ベトナムの2大都市ハノイとホーチミンの違い
ハノイとホーチミンは、ベトナムの2大都市であり、それぞれ異なる歴史、文化、雰囲気を持っています。以下にその主な違いを挙げてみます。
政治と文化の中心 ハノイ
ハノイはベトナムの首都であり、ベトナムの政治と文化の中心地です。ベトナムの北部に位置しており、政治の街としてベトナムの国会議事堂や最高裁判所などもあります。
またハノイ市内には、昔ながらの街並みが楽しめる旧市街地や、ベトナムの植民地時代や戦争の記憶を見ることができる建物や観光地がたくさんあります。

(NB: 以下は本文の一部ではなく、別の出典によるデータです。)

-- ==== Sys2Proof/Machine/Registers.lean ====
section
/-! DEFINITION. The register map: every register of the blocks GEN to SYS, PORT, XBAR and XCVR, with its place, the
masks of its fields by type, its reset word and the ranges its fields are clamped to (R54, R83, R84, R90, R120, R146,
R164, R178, R206, R233, R252, R276, R291, R321, R361, R388, R402, R417, R429, R446, R463). -/

namespace Sys2Proof.Machine

/-- A ranged field: its lowest bit, its width, its limits, and whether 0 is kept as written because it means off (R90, R361). -/
structure Clamp where
  lo    : Nat
  len   : Nat
  min   : Nat
  max   : Nat
  zero  : Bool
deriving DecidableEq, Repr

/-- A register, or a run of like registers at base + stride × i for i below count. Masks are 64-bit numbers. -/
structure RegGroup where
  base    : Nat
  stride  : Nat := 8
  count   : Nat := 1
  /-- Index of the first register of the run. -/
  first   : Nat := 0
  /-- RW fields. -/
  rw      : Nat := 0
  /-- RWI fields. -/
  rwi     : Nat := 0
  /-- WC fields. -/
  wc      : Nat := 0
  /-- Reserved bits that are live test controls (R76). -/
  live    : Nat := 0
  guarded : Bool := false
  /-- A counter's RS register (R13). -/
  counter : Bool := false
  reset   : Nat := 0
  clamps  : List Clamp := []
deriving DecidableEq, Repr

他にもハノイではベトナムの伝統芸能の水上人形劇やホアンキエム湖といった自然も体験できます。
経済の中心 ホーチミン
ホーチミンはベトナム最大の都市であり、ベトナムの経済の中心地です。ベトナムの南部にあり、車やバイクの通行量が多く、高層ビルの立ち並ぶ近代的な街になっています。
そんなホーチミンにはハノイとはまた違った観光地がたくさんあります。サイゴン教会やサイゴン中央郵便局といったフランスによる統治時代の建物が多くあり、またホーチミンが経済都市として発展してきたことがわかる観光地がたくさんあります。

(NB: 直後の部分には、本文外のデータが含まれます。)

-- ==== Sys2Proof/Machine/Crypto.lean ====
section
/-! DEFINITION. The cryptography of seals, wrapped keys, boot and debug: AES (FIPS 197), CMAC (SP 800-38B), GHASH and GCM (SP 800-38D),
AES-KW unwrapping (SP 800-38F), SHA-384 (FIPS 180-4) and ECDSA P-384 verification (FIPS 186-5), as R5, R295, R312, R435 and
R453 name them (log entry 6). -/

namespace Sys2Proof.Machine

/-! ## AES -/

/-- Multiplication by x in the AES field. -/
def xtime (b : Byte) : Byte := (b <<< 1) ^^^ (if b.getLsbD 7 then 0x1B#8 else 0#8)

/-- Multiplication in the AES field: a times the n low bits of b, from bit i on. -/
def gmulFrom (a b : Byte) (i : Nat) : Nat → Byte
  | 0 => 0#8
  | n + 1 => (if b.getLsbD i then a else 0#8) ^^^ gmulFrom (xtime a) b (i + 1) n

/-- Multiplication in the AES field. -/
def gmul (a b : Byte) : Byte := gmulFrom a b 0 8

/-- The inverse in the AES field: a to the 254th; 0 for 0. -/
def ginv (a : Byte) : Byte :=
  let a2 := gmul a a
  let a3 := gmul a2 a
  let a6 := gmul a3 a3
  let a12 := gmul a6 a6
  let a15 := gmul a12 a3
  let a30 := gmul a15 a15
  let a60 := gmul a30 a30
  let a120 := gmul a60 a60
  let a126 := gmul a120 a6
  let a127 := gmul a126 a
  gmul a127 a127

/-- The S-box. -/
def sbox (a : Byte) : Byte :=
  let i := ginv a
  i ^^^ i.rotateLeft 1 ^^^ i.rotateLeft 2 ^^^ i.rotateLeft 3 ^^^ i.rotateLeft 4 ^^^ 0x63#8

/-- The inverse S-box. -/
def invSbox (a : Byte) : Byte := ginv (a.rotateLeft 1 ^^^ a.rotateLeft 3 ^^^ a.rotateLeft 6 ^^^ 0x05#8)

/-- Bytes combined by exclusive or. -/
def xorBytes (a b : List Byte) : List Byte := List.zipWith (· ^^^ ·) a b

/-- Byte i of a list; 0 beyond its end. -/
def byteAt (l : List Byte) (i : Nat) : Byte := (l[i]?).getD 0#8

/-- The round constant of step i. -/
def rcon : Nat → Byte
  | 0 => 0x8D#8
  | n + 1 => xtime (rcon n)

/-- Words of the key schedule in reverse order: the key's words, and n more. -/
def keyWords (key : List Byte) (nk : Nat) : Nat → List (List Byte)
  | 0 => ((List.range nk).map (fun i => (key.drop (4 * i)).take 4)).reverse
  | n + 1 =>
    let ws := keyWords key nk n
    let t := (ws[0]?).getD []
    let i := nk + n
    let t := if i % nk = 0 then
        xorBytes (((t.drop 1) ++ t.take 1).map sbox) [rcon (i / nk), 0#8, 0#8, 0#8]
      else if 6 < nk ∧ i % nk = 4 then t.map sbox else t
    xorBytes ((ws[nk - 1]?).getD []) t :: ws

/-- Round keys of a key of 16 or 32 bytes. -/
def roundKeys (key : List Byte) : List (List Byte) :=
  let nk := key.length / 4
  let ws := (keyWords key nk (4 * (nk + 7) - nk)).reverse
  (List.range (nk + 7)).map (fun r => ((ws.drop (4 * r)).take 4).flatten)

/-- ShiftRows, by the shift of row r. -/
def shiftRows (back : Bool) (s : List Byte) : List Byte :=
  (List.range 16).map (fun i => byteAt s (i % 4 + 4 * ((i / 4 + (if back then 4 - i % 4 else i % 4)) % 4)))

/-- MixColumns with the four coefficients of its first row. -/
def mixColumns (m : List Byte) (s : List Byte) : List Byte :=
  (List.range 16).map (fun i =>
    (List.range 4).foldl (fun (a : Byte) k => a ^^^ gmul (byteAt m ((k + 4 - i % 4) % 4)) (byteAt s (i / 4 * 4 + k))) 0#8)

/-- One block enciphered under round keys. -/
def aesEncrypt (ks : List (List Byte)) (b : List Byte) : List Byte :=
  match ks with
  | [] => b
  | k0 :: t =>
    let mid := t.dropLast.foldl (fun s k => xorBytes (mixColumns [2#8, 3#8, 1#8, 1#8] (shiftRows false (s.map sbox))) k) (xorBytes b k0)
    xorBytes (shiftRows false (mid.map sbox)) ((t.getLast?).getD [])

/-- One block deciphered under round keys. -/
def aesDecrypt (ks : List (List Byte)) (b : List Byte) : List Byte :=
  match ks.reverse with
  | [] => b
  | kn :: t =>
    let mid := t.dropLast.foldl (fun s k => mixColumns [0x0E#8, 0x0B#8, 0x0D#8, 0x09#8] (xorBytes ((shiftRows true s).map invSbox) k))
      (xorBytes b kn)
    xorBytes ((shiftRows true mid).map invSbox) ((t.getLast?).getD [])

/-! ## CMAC -/

/-- Doubling in the field of CMAC. -/
def cmacDouble (x : BitVec 128) : BitVec 128 := (x <<< 1) ^^^ (if x.getLsbD 127 then 0x87#128 else 0#128)

/-- A block as a number. -/
def blockNum (b : List Byte) : BitVec 128 := BitVec.ofNat 128 (beNat b)
/-- A number as a block. -/
def numBlock (x : BitVec 128) : List Byte := beBytes 16 x.toNat

/-- Blocks of 16 bytes; the last may be short. -/
def blocksOf (m : List Byte) : List (List Byte) := (List.range ((m.length + 15) / 16)).map (fun i => (m.drop (16 * i)).take 16)

/-- CMAC of a message. -/
def cmac (key m : List Byte) : List Byte :=
  let ks := roundKeys key
  let k1 := cmacDouble (blockNum (aesEncrypt ks (List.replicate 16 0#8)))
  let k2 := cmacDouble k1
  let bs := if m = [] then [[]] else blocksOf m
  let last := (bs.getLast?).getD []
  let final := if last.length = 16 then blockNum last ^^^ k1
    else blockNum (last ++ [0x80#8] ++ List.replicate (15 - last.length) 0#8) ^^^ k2
  aesEncrypt ks (xorBytes (numBlock final) (bs.dropLast.foldl (fun x b => aesEncrypt ks (xorBytes x b)) (List.replicate 16 0#8)))

/-! ## GCM -/

/-- Multiplication in the field of GHASH: n bits of x from bit i down. -/
def ghashMulFrom (x v : BitVec 128) (i : Nat) : Nat → BitVec 128
  | 0 => 0#128
  | n + 1 =>
    (if x.getLsbD i then v else 0#128) ^^^
      ghashMulFrom x ((v >>> 1) ^^^ (if v.getLsbD 0 then 0xE1#128 <<< 120 else 0#128)) (i - 1) n

/-- GHASH of whole and short blocks, short ones padded with zeros. -/
def ghash (h : BitVec 128) (bs : List (List Byte)) : BitVec 128 :=
  bs.foldl (fun y b => ghashMulFrom (y ^^^ blockNum (b ++ List.replicate (16 - b.length) 0#8)) h 127 128) 0#128

/-- Counter mode from a 12-byte IV, the first counter being 2. -/
def gctr (ks : List (List Byte)) (iv m : List Byte) : List Byte :=
  ((List.range ((m.length + 15) / 16)).flatMap (fun i =>
    xorBytes ((m.drop (16 * i)).take 16) (aesEncrypt ks (iv ++ beBytes 4 (i + 2)))))

/-- The GCM tag over additional data and ciphertext. -/
def gcmTag (key iv aad c : List Byte) : List Byte :=
  let ks := roundKeys key
  let h := blockNum (aesEncrypt ks (List.replicate 16 0#8))
  let y := ghash h (blocksOf aad ++ blocksOf c ++ [beBytes 8 (8 * aad.length) ++ beBytes 8 (8 * c.length)])
  xorBytes (numBlock y) (aesEncrypt ks (iv ++ beBytes 4 1))

/-! ## AES-KW -/

/-- One step of unwrapping: step t of n half blocks. -/
def unwrapStep (ks : List (List Byte)) (n : Nat) (x : List Byte × List (List Byte)) (t : Nat) : List Byte × List (List Byte) :=
  let i := (t - 1) % n
  let b := aesDecrypt ks (xorBytes x.1 (beBytes 8 t) ++ (x.2[i]?).getD [])
  (b.take 8, listMod (fun _ => b.drop 8) i x.2)

/-- AES-KW unwrapping of a blob of at least three half blocks; none where the integrity check fails. -/
def unwrapKey (key blob : List Byte) : Option (List Byte) :=
  let n := blob.length / 8 - 1
  let ks := roundKeys key
  let halves := (List.range n).map (fun i => (blob.drop (8 * (i + 1))).take 8)
  let x := ((List.range (6 * n)).reverse.map (· + 1)).foldl (unwrapStep ks n) (blob.take 8, halves)
  if x.1 = List.replicate 8 0xA6#8 then some x.2.flatten else none

/-! ## SHA-384 -/

/-- Constants 0 to 9 of SHA-512 and SHA-384. -/
def shaK0 : List Word :=
  [0x428A2F98D728AE22, 0x7137449123EF65CD, 0xB5C0FBCFEC4D3B2F, 0xE9B5DBA58189DBBC, 0x3956C25BF348B538,
   0x59F111F1B605D019, 0x923F82A4AF194F9B, 0xAB1C5ED5DA6D8118, 0xD807AA98A3030242, 0x12835B0145706FBE]

/-- Constants 10 to 19 of SHA-512 and SHA-384. -/
def shaK1 : List Word :=
  [0x243185BE4EE4B28C, 0x550C7DC3D5FFB4E2, 0x72BE5D74F27B896F, 0x80DEB1FE3B1696B1, 0x9BDC06A725C71235,
   0xC19BF174CF692694, 0xE49B69C19EF14AD2, 0xEFBE4786384F25E3, 0x0FC19DC68B8CD5B5, 0x240CA1CC77AC9C65]

/-- Constants 20 to 29 of SHA-512 and SHA-384. -/
def shaK2 : List Word :=
  [0x2DE92C6F592B0275, 0x4A7484AA6EA6E483, 0x5CB0A9DCBD41FBD4, 0x76F988DA831153B5, 0x983E5152EE66DFAB,
   0xA831C66D2DB43210, 0xB00327C898FB213F, 0xBF597FC7BEEF0EE4, 0xC6E00BF33DA88FC2, 0xD5A79147930AA725]

/-- Constants 30 to 39 of SHA-512 and SHA-384. -/
def shaK3 : List Word :=
  [0x06CA6351E003826F, 0x142929670A0E6E70, 0x27B70A8546D22FFC, 0x2E1B21385C26C926, 0x4D2C6DFC5AC42AED,
   0x53380D139D95B3DF, 0x650A73548BAF63DE, 0x766A0ABB3C77B2A8, 0x81C2C92E47EDAEE6, 0x92722C851482353B]

/-- Constants 40 to 49 of SHA-512 and SHA-384. -/
def shaK4 : List Word :=
  [0xA2BFE8A14CF10364, 0xA81A664BBC423001, 0xC24B8B70D0F89791, 0xC76C51A30654BE30, 0xD192E819D6EF5218,
   0xD69906245565A910, 0xF40E35855771202A, 0x106AA07032BBD1B8, 0x19A4C116B8D2D0C8, 0x1E376C085141AB53]

/-- Constants 50 to 59 of SHA-512 and SHA-384. -/
def shaK5 : List Word :=
  [0x2748774CDF8EEB99, 0x34B0BCB5E19B48A8, 0x391C0CB3C5C95A63, 0x4ED8AA4AE3418ACB, 0x5B9CCA4F7763E373,
   0x682E6FF3D6B2B8A3, 0x748F82EE5DEFB2FC, 0x78A5636F43172F60, 0x84C87814A1F0AB72, 0x8CC702081A6439EC]

/-- Constants 60 to 69 of SHA-512 and SHA-384. -/
def shaK6 : List Word :=
  [0x90BEFFFA23631E28, 0xA4506CEBDE82BDE9, 0xBEF9A3F7B2C67915, 0xC67178F2E372532B, 0xCA273ECEEA26619C,
   0xD186B8C721C0C207, 0xEADA7DD6CDE0EB1E, 0xF57D4F7FEE6ED178, 0x06F067AA72176FBA, 0x0A637DC5A2C898A6]

/-- Constants 70 to 79 of SHA-512 and SHA-384. -/
def shaK7 : List Word :=
  [0x113F9804BEF90DAE, 0x1B710B35131C471B, 0x28DB77F523047D84, 0x32CAAB7B40C72493, 0x3C9EBE0A15C9BEBC,
   0x431D67C49C100D4C, 0x4CC5D4BECB3E42B6, 0x597F299CFC657E2A, 0x5FCB6FAB3AD6FAEC, 0x6C44198C4A475817]

/-- The eighty constants, one a round. -/
def shaK : List Word := shaK0 ++ shaK1 ++ shaK2 ++ shaK3 ++ shaK4 ++ shaK5 ++ shaK6 ++ shaK7

/-- The eight working variables. -/
structure ShaState where
  a : Word
  b : Word
  c : Word
  d : Word
  e : Word
  f : Word
  g : Word
  h : Word
deriving DecidableEq, Repr

/-- The hash value that SHA-384 begins with. -/
def shaInit : ShaState :=
  { a := 0xCBBB9D5DC1059ED8, b := 0x629A292A367CD507, c := 0x9159015A3070DD17, d := 0x152FECD8F70E5939,
    e := 0x67332667FFC00B31, f := 0x8EB44A8768581511, g := 0xDB0C2E0D64F98FA7, h := 0x47B5481DBEFA4FA4 }

/-- Words of the message schedule in reverse order: the block's sixteen, and n more. -/
def shaSchedule (block : List Word) : Nat → List Word
  | 0 => block.reverse
  | n + 1 =>
    let ws := shaSchedule block n
    let w : Nat → Word := fun i => (ws[i]?).getD 0
    let s0 := (w 14).rotateRight 1 ^^^ (w 14).rotateRight 8 ^^^ (w 14 >>> 7)
    let s1 := (w 1).rotateRight 19 ^^^ (w 1).rotateRight 61 ^^^ (w 1 >>> 6)
    (w 15 + s0 + w 6 + s1) :: ws

/-- One round, with its constant and its schedule word. -/
def shaRound (x : ShaState) (k w : Word) : ShaState :=
  let t1 := x.h + (x.e.rotateRight 14 ^^^ x.e.rotateRight 18 ^^^ x.e.rotateRight 41) + ((x.e &&& x.f) ^^^ (~~~x.e &&& x.g)) + k + w
  let t2 := (x.a.rotateRight 28 ^^^ x.a.rotateRight 34 ^^^ x.a.rotateRight 39) + ((x.a &&& x.b) ^^^ (x.a &&& x.c) ^^^ (x.b &&& x.c))
  { a := t1 + t2, b := x.a, c := x.b, d := x.c, e := x.d + t1, f := x.e, g := x.f, h := x.g }

/-- The hash value after one more block of sixteen words. -/
def shaBlock (x : ShaState) (block : List Word) : ShaState :=
  let y := (shaK.zip (shaSchedule block 64).reverse).foldl (fun y kw => shaRound y kw.1 kw.2) x
  { a := x.a + y.a, b := x.b + y.b, c := x.c + y.c, d := x.d + y.d, e := x.e + y.e, f := x.f + y.f, g := x.g + y.g, h := x.h + y.h }

/-- A message padded to whole blocks of 128 bytes. -/
def shaPad (m : List Byte) : List Byte :=
  m ++ [0x80#8] ++ List.replicate ((239 - m.length % 128) % 128) 0#8 ++ beBytes 16 (8 * m.length)

/-- The sixteen words of block i. -/
def shaWords (m : List Byte) (i : Nat) : List Word :=
  let d := (m.drop (128 * i)).take 128
  (List.range 16).map (fun j => BitVec.ofNat 64 (beNat ((d.drop (8 * j)).take 8)))

/-- SHA-384 of a message. -/
@[irreducible] def sha384 (m : List Byte) : BitVec 384 :=
  let q := shaPad m
  let x := (List.range (q.length / 128)).foldl (fun x i => shaBlock x (shaWords q i)) shaInit
  x.a ++ x.b ++ x.c ++ x.d ++ x.e ++ x.f

/-! ## ECDSA on P-384 -/

/-- The prime of the field. -/
def p384 : Nat := 2 ^ 384 - 2 ^ 128 - 2 ^ 96 + 2 ^ 32 - 1
/-- The order of the base point. -/
def p384Order : Nat := 0xFFFFFFFFFFFFFFFFFFFFFFFFFFFFFFFFFFFFFFFFFFFFFFFFC7634D81F4372DDF581A0DB248B0A77AECEC196ACCC52973
/-- The constant term of the curve. -/
def p384B : Nat := 0xB3312FA7E23EE7E4988E056BE3F82D19181D9C6EFE8141120314088F5013875AC656398D8A2ED19D2A85C8EDD3EC2AEF
/-- The base point. -/
def p384Base : Nat × Nat :=
  (0xAA87CA22BE8B05378EB1C71EF320AD746E1D3B628BA79B9859F741E082542A385502F25DBF55296C3A545E3872760AB7,
   0x3617DE4A96262C6F5D9E98BF9292DC29F8F41DBD289A147CE9DA3113B5F0B8C00A60B1CE1D7E819D7A431D7C90EA0E5F)

/-- A power modulo n: the exponent's k low bits. -/
def powMod (n : Nat) (b e : Nat) : Nat → Nat
  | 0 => 1
  | k + 1 =>
    let h := powMod n (b * b % n) (e / 2) k
    if e % 2 = 1 then b * h % n else h

/-- The inverse modulo a prime below 2^384. -/
def invMod (n a : Nat) : Nat := powMod n (a % n) (n - 2) 384

/-- The sum of two points of the curve; none is the point at infinity. -/
def pointAdd (a b : Option (Nat × Nat)) : Option (Nat × Nat) :=
  match a, b with
  | none, q => q
  | q, none => q
  | some (x1, y1), some (x2, y2) =>
    if x1 = x2 ∧ (y1 + y2) % p384 = 0 then none
    else
      let l := if x1 = x2 then (3 * x1 * x1 + (p384 - 3)) * invMod p384 (2 * y1) % p384
        else (y2 + (p384 - y1)) * invMod p384 (x2 + (p384 - x1)) % p384
      let x := (l * l + (2 * p384 - x1 - x2)) % p384
      some (x, (l * (x1 + (p384 - x)) + (p384 - y1)) % p384)

/-- A multiple of a point: the factor's k low bits. -/
def pointMul (q : Option (Nat × Nat)) (e : Nat) : Nat → Option (Nat × Nat)
  | 0 => none
  | k + 1 =>
    let h := pointMul (pointAdd q q) (e / 2) k
    if e % 2 = 1 then pointAdd q h else h

/-- The point is on the curve, its coordinates below the prime. -/
def onCurve (x y : Nat) : Bool :=
  decide (x < p384) && decide (y < p384) && (y * y % p384 == (x * x * x + (p384 - 3) * x + p384B) % p384)

/-- A signature r then s verifies under an uncompressed public key and a message hash (FIPS 186-5). -/
@[irreducible] def ecdsaOk (key : List Byte) (hash : BitVec 384) (sig : List Byte) : Bool :=
  let x := beNat ((key.drop 1).take 48)
  let y := beNat ((key.drop 49).take 48)
  let r := beNat (sig.take 48)
  let s := beNat ((sig.drop 48).take 48)
  let w := invMod p384Order s
  let u1 := hash.toNat * w % p384Order
  let u2 := r * w % p384Order
  byteAt key 0 == 4#8 && onCurve x y && decide (1 ≤ r ∧ r < p384Order) && decide (1 ≤ s ∧ s < p384Order) &&
  match pointAdd (pointMul (some p384Base) u1 384) (pointMul (some (x, y)) u2 384) with
  | none => false
  | some (x', _) => x' % p384Order == r

end Sys2Proof.Machine
end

しかし、なぜホーチミンがベトナム最大の街なのに、ベトナムの首都はハノイになったのでしょうか。
なぜベトナムの首都はハノイなのか
ハノイがベトナムの首都になった理由には、ベトナムの歴史が大きく関わっています。
7世紀〜11世紀 唐の支配と首都ハノイ
7世紀頃、当時のベトナムにあった越南国(えつなん国)は唐による支配を受けていました。今のハノイがある地域は、唐が雲南と南シナ海を結ぶ交易の都市として発展していきました。

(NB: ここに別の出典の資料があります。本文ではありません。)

-- ==== Sys2Proof/Machine/Boot.lean ====
section
/-! DEFINITION. Resets of the device, the images in boot flash, the choice of the pair, and what management firmware
does with images in service: activation, confirmation, rolling update, core-pair switches (R447 to R463). -/

namespace Sys2Proof.Machine

/-! ## Images (R452, R453) -/

/-- A field of the header in a slot. -/
def State.header (s : State) (slot off n : Nat) : Nat := s.flashNum (slotBase slot + off) n
/-- VERSION of the image in a slot. -/
def State.slotVersion (s : State) (slot : Nat) : Nat := s.header slot 8 4
/-- NCOMPAT of the image in a slot. -/
def State.slotCompat (s : State) (slot : Nat) : Nat := s.header slot 6 2
/-- A run of reserved header bytes is 0. -/
def State.headerZero (s : State) (slot off n : Nat) : Bool := (s.flashRun (slotBase slot + off) n).all (fun (b : Byte) => b == 0#8)

/-- The image in a slot is valid (R453). -/
def State.imageValid (s : State) (slot : Nat) : Bool :=
  let a := slotBase slot
  s.header slot 0 4 == 0x4D495A4E && s.header slot 4 1 == (if slot < 4 then 1 else 2) && s.header slot 5 1 == 1 &&
  s.header slot 0x10 4 == 0x4E5A7128 && decide (1 ≤ s.slotCompat slot ∧ s.slotCompat slot ≤ 32) &&
  decide (1 ≤ s.header slot 0xC 4 ∧ s.header slot 0xC 4 ≤ 4193792) && (decide (slot < 4) || s.slotVersion slot != 0) &&
  s.headerZero slot 0x14 12 && s.headerZero slot 0xD0 48 && s.headerZero slot 0x160 160 &&
  ecdsaOk (Config.balrumFirmwareKey ()) (sha384 (s.flashRun a 0x100)) (s.flashRun (a + 0x100) 96) &&
  (sha384 (s.flashRun (a + 0x200) (s.header slot 0xC 4))).toNat == beNat (s.flashRun (a + 0x20) 48)

/-- The image in a slot lists a version of the other kind (R453). -/
def State.lists (s : State) (slot v : Nat) : Bool :=
  (List.range (s.slotCompat slot)).any (fun i => s.header slot (0x50 + 4 * i) 4 == v)

/-- The images of two slots list each other. -/
def State.listMutually (s : State) (m u : Nat) : Bool := s.lists m (s.slotVersion u) && s.lists u (s.slotVersion m)

/-- Both images of a pair are valid. -/
def State.pairValid (s : State) (m u : Nat) : Bool := s.imageValid m && s.imageValid u

/-- The slots that hold a valid image, as FW_SLOTS.VALID (R463). -/
def State.checkSlots (s : State) : State :=
  { s with sys := { s.sys with
    slotsValid := ((List.range 8).filter s.imageValid).foldl (fun a n => a + 2 ^ n) 0 } }

/-- The check of one slot recorded in FW_SLOTS.VALID. -/
def State.checkSlot (s : State) (n : Nat) : State :=
  let v := s.sys.slotsValid
  let rest := v - natField v n 1 * 2 ^ n
  { s with sys := { s.sys with slotsValid := rest + (if s.imageValid n then 2 ^ n else 0) } }

/-! ## Choosing the pair (R454, R455) -/

/-- A pair's order: m first, then u (R454). -/
def State.pairLess (s : State) (x y : Nat × Nat) : Bool :=
  decide (s.slotVersion x.1 < s.slotVersion y.1) ||
  (s.slotVersion x.1 == s.slotVersion y.1 && decide (s.slotVersion x.2 < s.slotVersion y.2))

11世紀になると唐が衰退し、支配から逃れた当時のベトナムは独立した王朝による統治を始めました。
李朝は1009年に誕生し、現在のベトナムの北部地域を統治し、大越国(だいえつ国)を建国しました。李朝は1010年に、唐の支配時代に発展していたタンロン(現ハノイ)を首都に定めました。
この頃中部〜南部地域は、チャンパ王国という別の国がありました。チャンパ王国は首都をフエと定め、大越国とチャンパ王国はお互いに領地を広げるため、何度も争いをしていました。
1802年 首都の遷都
1802年になると、ベトナム最後の王朝グエン朝が誕生しました。グエン朝はチャンパ王国を滅亡させ、南北ベトナムを統一しました。
グエン朝はベトナム全土を統一したため、首都を北部のハノイから中部のフエへと移しました。
1887年〜1945年 フランスの植民地支配
1887年になると、フランスがベトナムに侵攻してきます。そしてフランス軍はベトナムの植民地支配を開始します。
フランスは第二次世界大戦になると、フランス本土を守るため、フランス軍はベトナムの支配から身を引きました。
これをきっかけに、1945年になると革命家のホー・チ・ミン氏は、フランスの支配から独立を宣言します。そしてホー・チ・ミン氏はグエン朝を滅し、ベトナムの北部にベトナム民主共和国を建国し、首都をハノイに戻しました。
1946年〜1954年 フランスとの戦争と2つの首都
しかしフランスは第二次世界大戦が終わった1946年、再びベトナムに侵略を開始します。
ベトナム民主共和国(北ベトナム)が首都をハノイと定めた後、フランスはベトナム南部にコーチシナ共和国(南ベトナム)を建国し、首都をサイゴン(現ホーチミン)に定めました。
こうしてベトナムはベトナム民主共和国とコーチシナ共和国の2つに分断され、それぞれの首都が誕生しました。
そしてベトナム民主共和国は、再度支配をしようと侵攻するフランスとインドシナ戦争を開始し、この戦いに勝利します。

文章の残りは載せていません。